- Data for review:
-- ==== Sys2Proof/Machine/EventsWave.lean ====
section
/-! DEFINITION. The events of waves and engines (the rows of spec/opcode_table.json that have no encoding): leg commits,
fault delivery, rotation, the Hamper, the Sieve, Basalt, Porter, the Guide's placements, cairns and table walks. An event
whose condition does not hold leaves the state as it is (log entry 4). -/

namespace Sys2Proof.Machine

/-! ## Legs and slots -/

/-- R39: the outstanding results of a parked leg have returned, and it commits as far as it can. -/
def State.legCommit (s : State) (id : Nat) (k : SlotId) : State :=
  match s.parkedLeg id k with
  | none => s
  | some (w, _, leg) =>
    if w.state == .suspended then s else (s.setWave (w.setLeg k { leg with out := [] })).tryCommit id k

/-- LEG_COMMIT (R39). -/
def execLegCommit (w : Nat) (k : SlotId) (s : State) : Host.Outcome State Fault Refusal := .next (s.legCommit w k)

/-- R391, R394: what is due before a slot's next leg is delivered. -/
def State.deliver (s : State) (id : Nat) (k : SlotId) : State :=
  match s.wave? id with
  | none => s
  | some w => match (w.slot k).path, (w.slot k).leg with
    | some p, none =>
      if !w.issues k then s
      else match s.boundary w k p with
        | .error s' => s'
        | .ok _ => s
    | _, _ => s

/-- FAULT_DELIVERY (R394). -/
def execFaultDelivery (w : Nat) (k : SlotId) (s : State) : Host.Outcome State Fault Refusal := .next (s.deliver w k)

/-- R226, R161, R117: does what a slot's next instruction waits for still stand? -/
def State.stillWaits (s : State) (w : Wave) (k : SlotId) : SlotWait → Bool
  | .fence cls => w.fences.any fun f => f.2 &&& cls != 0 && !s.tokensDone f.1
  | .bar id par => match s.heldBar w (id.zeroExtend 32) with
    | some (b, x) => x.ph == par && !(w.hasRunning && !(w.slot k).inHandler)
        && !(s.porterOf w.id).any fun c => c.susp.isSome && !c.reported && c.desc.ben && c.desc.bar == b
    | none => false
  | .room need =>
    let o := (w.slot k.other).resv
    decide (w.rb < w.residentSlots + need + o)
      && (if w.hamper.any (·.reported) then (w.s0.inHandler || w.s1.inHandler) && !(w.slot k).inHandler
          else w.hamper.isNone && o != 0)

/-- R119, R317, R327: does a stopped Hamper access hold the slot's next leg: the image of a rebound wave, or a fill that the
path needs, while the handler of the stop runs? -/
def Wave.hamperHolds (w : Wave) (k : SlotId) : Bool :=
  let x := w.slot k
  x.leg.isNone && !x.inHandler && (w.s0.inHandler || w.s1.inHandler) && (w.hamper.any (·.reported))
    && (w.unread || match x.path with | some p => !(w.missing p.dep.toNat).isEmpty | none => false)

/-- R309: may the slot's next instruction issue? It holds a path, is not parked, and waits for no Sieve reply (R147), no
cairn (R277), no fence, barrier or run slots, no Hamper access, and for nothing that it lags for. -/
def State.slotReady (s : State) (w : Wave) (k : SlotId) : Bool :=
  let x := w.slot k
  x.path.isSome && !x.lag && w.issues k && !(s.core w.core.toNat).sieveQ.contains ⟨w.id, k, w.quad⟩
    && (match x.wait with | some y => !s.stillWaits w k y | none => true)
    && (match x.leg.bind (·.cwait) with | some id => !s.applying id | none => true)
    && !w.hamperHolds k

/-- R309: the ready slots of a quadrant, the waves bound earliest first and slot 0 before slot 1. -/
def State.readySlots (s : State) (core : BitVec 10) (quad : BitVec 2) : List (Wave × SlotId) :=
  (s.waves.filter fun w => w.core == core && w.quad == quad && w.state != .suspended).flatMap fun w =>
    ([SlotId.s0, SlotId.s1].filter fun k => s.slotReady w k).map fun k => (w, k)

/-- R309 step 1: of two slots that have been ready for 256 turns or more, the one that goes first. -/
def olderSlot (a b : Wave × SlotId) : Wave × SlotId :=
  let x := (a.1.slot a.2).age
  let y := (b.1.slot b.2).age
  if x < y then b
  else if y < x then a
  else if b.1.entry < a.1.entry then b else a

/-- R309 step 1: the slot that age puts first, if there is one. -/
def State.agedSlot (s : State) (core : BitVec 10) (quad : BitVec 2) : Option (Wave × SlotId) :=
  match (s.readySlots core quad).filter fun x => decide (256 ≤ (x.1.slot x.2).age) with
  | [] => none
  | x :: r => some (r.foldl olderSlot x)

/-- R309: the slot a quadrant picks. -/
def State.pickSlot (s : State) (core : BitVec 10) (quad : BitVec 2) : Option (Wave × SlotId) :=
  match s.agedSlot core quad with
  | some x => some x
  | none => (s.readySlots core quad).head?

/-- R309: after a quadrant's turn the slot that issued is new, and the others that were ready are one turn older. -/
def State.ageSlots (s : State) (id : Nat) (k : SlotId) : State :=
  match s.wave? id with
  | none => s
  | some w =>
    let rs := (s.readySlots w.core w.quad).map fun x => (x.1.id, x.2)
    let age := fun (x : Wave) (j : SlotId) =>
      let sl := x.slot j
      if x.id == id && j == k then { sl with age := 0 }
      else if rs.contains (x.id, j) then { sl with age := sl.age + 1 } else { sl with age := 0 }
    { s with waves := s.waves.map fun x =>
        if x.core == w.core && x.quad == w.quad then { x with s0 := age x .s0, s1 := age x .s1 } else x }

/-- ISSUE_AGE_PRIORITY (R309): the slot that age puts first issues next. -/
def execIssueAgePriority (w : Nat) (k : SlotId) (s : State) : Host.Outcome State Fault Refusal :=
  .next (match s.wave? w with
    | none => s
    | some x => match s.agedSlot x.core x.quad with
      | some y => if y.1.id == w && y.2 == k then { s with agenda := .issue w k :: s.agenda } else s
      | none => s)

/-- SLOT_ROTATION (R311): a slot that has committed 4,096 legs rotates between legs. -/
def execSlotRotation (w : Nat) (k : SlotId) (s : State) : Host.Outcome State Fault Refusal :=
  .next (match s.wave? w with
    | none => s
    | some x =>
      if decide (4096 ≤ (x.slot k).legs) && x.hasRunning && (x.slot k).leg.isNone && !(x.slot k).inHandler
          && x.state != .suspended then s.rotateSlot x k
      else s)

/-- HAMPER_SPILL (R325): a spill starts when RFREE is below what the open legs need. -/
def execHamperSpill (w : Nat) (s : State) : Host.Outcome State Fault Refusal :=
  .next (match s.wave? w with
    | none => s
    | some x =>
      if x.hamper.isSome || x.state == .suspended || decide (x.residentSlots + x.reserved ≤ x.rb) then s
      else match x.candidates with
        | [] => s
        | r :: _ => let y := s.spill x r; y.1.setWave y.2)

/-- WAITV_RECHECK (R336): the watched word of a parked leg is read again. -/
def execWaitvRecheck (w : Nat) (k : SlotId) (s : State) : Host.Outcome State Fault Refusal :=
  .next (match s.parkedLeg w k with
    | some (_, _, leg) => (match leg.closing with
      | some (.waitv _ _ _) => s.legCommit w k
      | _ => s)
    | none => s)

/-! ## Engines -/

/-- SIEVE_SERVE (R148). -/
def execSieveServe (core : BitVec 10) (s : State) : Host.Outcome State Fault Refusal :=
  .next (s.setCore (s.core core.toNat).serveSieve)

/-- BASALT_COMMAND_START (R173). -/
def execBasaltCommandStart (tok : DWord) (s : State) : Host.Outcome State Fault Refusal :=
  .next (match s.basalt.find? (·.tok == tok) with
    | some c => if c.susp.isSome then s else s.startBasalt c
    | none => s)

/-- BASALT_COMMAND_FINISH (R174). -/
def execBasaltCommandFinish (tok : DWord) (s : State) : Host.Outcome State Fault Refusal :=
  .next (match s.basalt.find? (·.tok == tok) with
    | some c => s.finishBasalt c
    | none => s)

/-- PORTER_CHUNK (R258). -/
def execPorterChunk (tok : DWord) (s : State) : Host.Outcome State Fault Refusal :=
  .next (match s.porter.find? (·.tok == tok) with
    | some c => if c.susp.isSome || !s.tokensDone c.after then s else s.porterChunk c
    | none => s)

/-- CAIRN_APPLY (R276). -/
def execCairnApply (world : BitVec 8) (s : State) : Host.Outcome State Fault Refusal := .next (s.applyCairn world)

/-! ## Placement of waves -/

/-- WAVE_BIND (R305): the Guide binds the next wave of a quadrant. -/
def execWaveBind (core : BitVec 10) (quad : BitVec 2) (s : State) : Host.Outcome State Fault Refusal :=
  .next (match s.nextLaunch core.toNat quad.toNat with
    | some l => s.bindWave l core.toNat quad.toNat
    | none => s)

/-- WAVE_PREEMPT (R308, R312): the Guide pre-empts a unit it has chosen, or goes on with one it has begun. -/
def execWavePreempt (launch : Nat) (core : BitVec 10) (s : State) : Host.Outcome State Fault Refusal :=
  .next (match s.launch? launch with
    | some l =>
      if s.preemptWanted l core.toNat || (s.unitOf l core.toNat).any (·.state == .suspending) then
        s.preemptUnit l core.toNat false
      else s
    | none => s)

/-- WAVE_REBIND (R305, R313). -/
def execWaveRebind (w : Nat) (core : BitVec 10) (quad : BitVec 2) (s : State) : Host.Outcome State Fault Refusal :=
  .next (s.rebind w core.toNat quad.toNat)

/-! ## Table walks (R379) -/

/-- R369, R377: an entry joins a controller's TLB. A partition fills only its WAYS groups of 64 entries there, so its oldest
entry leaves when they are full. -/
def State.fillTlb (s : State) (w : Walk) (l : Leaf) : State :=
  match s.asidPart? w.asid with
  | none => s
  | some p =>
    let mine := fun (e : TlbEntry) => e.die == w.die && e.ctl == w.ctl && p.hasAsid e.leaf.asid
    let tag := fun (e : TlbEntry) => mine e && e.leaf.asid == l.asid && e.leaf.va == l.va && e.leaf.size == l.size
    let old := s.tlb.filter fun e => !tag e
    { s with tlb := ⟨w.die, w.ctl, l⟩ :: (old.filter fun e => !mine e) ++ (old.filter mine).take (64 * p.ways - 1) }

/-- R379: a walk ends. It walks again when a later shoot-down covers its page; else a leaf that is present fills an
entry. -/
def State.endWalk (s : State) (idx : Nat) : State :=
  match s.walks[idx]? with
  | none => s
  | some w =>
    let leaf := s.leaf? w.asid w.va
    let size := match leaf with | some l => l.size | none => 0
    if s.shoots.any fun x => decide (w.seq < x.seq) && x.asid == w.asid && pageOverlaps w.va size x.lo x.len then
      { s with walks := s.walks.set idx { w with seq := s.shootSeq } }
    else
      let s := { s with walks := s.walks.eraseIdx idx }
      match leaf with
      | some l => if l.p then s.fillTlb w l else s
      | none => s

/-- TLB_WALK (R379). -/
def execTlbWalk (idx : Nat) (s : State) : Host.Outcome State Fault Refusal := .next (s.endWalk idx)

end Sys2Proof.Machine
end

- What needs to be done: Retype, exactly and in full, the listing from its first line to the one holding "is delivered. -/", both included.

- Task answer:
-- ==== Sys2Proof/Machine/EventsWave.lean ====
section
/-! DEFINITION. The events of waves and engines (the rows of spec/opcode_table.json that have no encoding): leg commits,
fault delivery, rotation, the Hamper, the Sieve, Basalt, Porter, the Guide's placements, cairns and table walks. An event
whose condition does not hold leaves the state as it is (log entry 4). -/

namespace Sys2Proof.Machine

/-! ## Legs and slots -/

/-- R39: the outstanding results of a parked leg have returned, and it commits as far as it can. -/
def State.legCommit (s : State) (id : Nat) (k : SlotId) : State :=
  match s.parkedLeg id k with
  | none => s
  | some (w, _, leg) =>
    if w.state == .suspended then s else (s.setWave (w.setLeg k { leg with out := [] })).tryCommit id k

/-- LEG_COMMIT (R39). -/
def execLegCommit (w : Nat) (k : SlotId) (s : State) : Host.Outcome State Fault Refusal := .next (s.legCommit w k)

/-- R391, R394: what is due before a slot's next leg is delivered. -/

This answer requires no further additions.